- WHAT IS EXPECTED:
Return every line from the one with "7 transmit). -/" through the one with "m0Drops : Nat := 0", inclusive, exactly as it appears below.

- INFORMATION SHOWN:
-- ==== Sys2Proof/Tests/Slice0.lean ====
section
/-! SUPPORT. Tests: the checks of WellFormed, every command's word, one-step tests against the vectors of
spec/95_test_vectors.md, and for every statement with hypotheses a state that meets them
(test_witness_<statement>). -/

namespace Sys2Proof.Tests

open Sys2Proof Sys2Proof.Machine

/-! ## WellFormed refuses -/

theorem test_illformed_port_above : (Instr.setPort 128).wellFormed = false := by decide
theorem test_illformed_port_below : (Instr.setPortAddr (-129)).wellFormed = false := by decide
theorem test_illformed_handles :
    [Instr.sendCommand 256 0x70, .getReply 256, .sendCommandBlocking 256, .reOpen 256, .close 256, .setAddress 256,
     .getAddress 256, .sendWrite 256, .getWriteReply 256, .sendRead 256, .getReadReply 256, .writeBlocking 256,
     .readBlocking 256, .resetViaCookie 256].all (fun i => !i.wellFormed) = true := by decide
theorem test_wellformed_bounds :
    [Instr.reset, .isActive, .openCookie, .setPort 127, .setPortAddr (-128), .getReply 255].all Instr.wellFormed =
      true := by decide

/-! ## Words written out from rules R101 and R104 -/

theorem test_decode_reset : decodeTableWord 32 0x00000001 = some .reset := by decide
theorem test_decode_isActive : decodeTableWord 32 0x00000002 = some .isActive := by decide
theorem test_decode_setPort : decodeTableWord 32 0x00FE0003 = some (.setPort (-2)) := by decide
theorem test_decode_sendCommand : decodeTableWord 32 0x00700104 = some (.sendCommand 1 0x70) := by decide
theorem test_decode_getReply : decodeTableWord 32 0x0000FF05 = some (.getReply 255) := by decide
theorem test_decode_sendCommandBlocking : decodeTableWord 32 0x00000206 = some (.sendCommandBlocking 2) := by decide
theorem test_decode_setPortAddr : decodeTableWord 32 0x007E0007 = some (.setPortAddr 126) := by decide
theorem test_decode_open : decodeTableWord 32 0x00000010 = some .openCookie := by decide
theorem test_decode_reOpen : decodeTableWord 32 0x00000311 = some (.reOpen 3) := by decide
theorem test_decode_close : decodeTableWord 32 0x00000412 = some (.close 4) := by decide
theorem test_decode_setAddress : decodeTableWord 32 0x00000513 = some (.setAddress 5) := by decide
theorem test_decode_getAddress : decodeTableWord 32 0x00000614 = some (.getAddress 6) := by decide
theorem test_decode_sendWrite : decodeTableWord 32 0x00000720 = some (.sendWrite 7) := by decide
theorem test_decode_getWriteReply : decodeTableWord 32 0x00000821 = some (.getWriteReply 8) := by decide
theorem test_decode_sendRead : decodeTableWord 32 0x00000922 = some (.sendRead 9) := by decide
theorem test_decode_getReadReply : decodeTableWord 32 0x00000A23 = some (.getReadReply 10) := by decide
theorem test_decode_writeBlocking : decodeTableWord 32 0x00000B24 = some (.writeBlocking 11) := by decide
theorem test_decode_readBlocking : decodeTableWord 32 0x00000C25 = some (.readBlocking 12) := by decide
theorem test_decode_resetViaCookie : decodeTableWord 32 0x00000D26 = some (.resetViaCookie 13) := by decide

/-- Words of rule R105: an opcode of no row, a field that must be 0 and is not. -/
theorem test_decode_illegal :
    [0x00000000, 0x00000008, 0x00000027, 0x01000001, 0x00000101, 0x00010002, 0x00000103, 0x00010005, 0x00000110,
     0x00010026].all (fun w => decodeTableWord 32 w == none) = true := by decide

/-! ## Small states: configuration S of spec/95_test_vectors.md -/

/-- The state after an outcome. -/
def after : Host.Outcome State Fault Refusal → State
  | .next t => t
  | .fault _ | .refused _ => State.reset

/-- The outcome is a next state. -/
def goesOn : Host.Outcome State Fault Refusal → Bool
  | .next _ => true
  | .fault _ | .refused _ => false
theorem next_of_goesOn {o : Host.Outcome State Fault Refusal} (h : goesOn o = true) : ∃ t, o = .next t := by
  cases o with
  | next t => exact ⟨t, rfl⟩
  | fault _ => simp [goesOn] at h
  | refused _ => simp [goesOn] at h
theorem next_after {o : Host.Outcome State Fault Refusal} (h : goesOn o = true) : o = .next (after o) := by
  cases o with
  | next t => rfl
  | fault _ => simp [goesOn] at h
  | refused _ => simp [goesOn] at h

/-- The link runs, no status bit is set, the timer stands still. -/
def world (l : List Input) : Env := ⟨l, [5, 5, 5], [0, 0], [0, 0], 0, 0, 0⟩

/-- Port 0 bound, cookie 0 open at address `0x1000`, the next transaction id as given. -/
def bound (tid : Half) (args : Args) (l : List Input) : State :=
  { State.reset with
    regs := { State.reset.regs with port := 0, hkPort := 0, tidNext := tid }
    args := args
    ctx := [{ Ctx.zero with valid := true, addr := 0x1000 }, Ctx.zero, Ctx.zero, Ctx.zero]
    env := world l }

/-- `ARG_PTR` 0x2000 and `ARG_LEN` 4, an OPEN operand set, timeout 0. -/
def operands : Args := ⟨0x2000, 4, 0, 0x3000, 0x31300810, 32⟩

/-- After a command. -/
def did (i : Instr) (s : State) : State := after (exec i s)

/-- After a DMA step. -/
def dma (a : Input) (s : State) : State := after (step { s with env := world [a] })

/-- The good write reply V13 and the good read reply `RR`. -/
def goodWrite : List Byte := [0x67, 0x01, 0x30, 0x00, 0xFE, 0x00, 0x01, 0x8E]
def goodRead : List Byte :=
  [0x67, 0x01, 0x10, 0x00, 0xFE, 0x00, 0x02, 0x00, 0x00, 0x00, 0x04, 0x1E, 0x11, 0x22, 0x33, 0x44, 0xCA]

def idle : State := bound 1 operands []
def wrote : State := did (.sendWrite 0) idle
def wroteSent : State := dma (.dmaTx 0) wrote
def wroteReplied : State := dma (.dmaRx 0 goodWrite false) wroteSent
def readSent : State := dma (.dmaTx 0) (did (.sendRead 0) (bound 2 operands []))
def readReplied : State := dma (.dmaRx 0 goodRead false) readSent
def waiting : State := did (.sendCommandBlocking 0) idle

==

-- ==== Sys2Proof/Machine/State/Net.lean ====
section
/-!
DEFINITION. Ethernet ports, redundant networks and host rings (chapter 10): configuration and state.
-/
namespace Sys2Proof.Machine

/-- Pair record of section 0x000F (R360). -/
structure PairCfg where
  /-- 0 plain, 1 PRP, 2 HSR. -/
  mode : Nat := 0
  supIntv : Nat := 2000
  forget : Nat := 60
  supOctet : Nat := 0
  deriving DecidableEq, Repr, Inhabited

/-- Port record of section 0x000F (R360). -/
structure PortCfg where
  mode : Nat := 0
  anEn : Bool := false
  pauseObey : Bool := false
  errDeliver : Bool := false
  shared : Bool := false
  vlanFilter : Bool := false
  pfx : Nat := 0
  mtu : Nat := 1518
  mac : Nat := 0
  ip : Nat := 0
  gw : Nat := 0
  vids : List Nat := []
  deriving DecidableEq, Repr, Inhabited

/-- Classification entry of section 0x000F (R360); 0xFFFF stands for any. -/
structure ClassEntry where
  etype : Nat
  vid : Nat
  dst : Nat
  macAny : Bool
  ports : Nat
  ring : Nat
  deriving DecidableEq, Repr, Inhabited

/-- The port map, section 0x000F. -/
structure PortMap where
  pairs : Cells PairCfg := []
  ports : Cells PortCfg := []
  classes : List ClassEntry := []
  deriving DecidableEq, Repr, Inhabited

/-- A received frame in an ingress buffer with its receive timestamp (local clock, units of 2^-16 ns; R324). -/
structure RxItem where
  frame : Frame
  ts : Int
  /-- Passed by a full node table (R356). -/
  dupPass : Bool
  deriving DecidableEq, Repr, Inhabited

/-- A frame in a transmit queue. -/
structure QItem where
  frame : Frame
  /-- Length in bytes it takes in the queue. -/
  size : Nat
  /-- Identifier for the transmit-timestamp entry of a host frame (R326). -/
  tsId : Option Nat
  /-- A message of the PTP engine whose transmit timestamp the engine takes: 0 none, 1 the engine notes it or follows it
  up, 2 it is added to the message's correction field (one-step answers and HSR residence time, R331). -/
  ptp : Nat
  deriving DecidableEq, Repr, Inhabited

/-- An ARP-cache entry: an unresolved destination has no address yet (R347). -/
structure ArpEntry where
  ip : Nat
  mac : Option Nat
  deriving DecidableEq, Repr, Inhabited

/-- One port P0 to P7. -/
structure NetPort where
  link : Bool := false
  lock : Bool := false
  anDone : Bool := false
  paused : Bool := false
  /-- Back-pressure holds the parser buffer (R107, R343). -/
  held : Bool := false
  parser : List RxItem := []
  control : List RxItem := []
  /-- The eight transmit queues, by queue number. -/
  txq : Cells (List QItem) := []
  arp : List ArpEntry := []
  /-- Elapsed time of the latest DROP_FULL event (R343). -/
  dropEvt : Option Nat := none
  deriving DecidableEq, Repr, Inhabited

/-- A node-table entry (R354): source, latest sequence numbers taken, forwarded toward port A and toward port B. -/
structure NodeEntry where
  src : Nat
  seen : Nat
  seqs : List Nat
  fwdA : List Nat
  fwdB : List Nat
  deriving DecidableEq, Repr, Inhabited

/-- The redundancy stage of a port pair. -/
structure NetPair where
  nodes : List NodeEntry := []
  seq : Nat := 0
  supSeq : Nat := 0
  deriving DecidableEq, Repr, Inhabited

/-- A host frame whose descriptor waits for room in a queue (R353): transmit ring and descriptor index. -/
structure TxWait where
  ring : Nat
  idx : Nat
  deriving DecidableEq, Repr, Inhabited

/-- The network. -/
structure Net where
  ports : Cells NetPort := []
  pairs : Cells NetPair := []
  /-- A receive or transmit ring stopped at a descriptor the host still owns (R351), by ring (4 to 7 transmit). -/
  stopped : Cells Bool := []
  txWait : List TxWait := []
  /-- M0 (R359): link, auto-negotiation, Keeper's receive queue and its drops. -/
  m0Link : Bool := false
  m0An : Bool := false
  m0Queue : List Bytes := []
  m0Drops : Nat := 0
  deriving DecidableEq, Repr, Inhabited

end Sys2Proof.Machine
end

- TASK SOLUTION:
  /-- A receive or transmit ring stopped at a descriptor the host still owns (R351), by ring (4 to 7 transmit). -/
  stopped : Cells Bool := []
  txWait : List TxWait := []
  /-- M0 (R359): link, auto-negotiation, Keeper's receive queue and its drops. -/
  m0Link : Bool := false
  m0An : Bool := false
  m0Queue : List Bytes := []
  m0Drops : Nat := 0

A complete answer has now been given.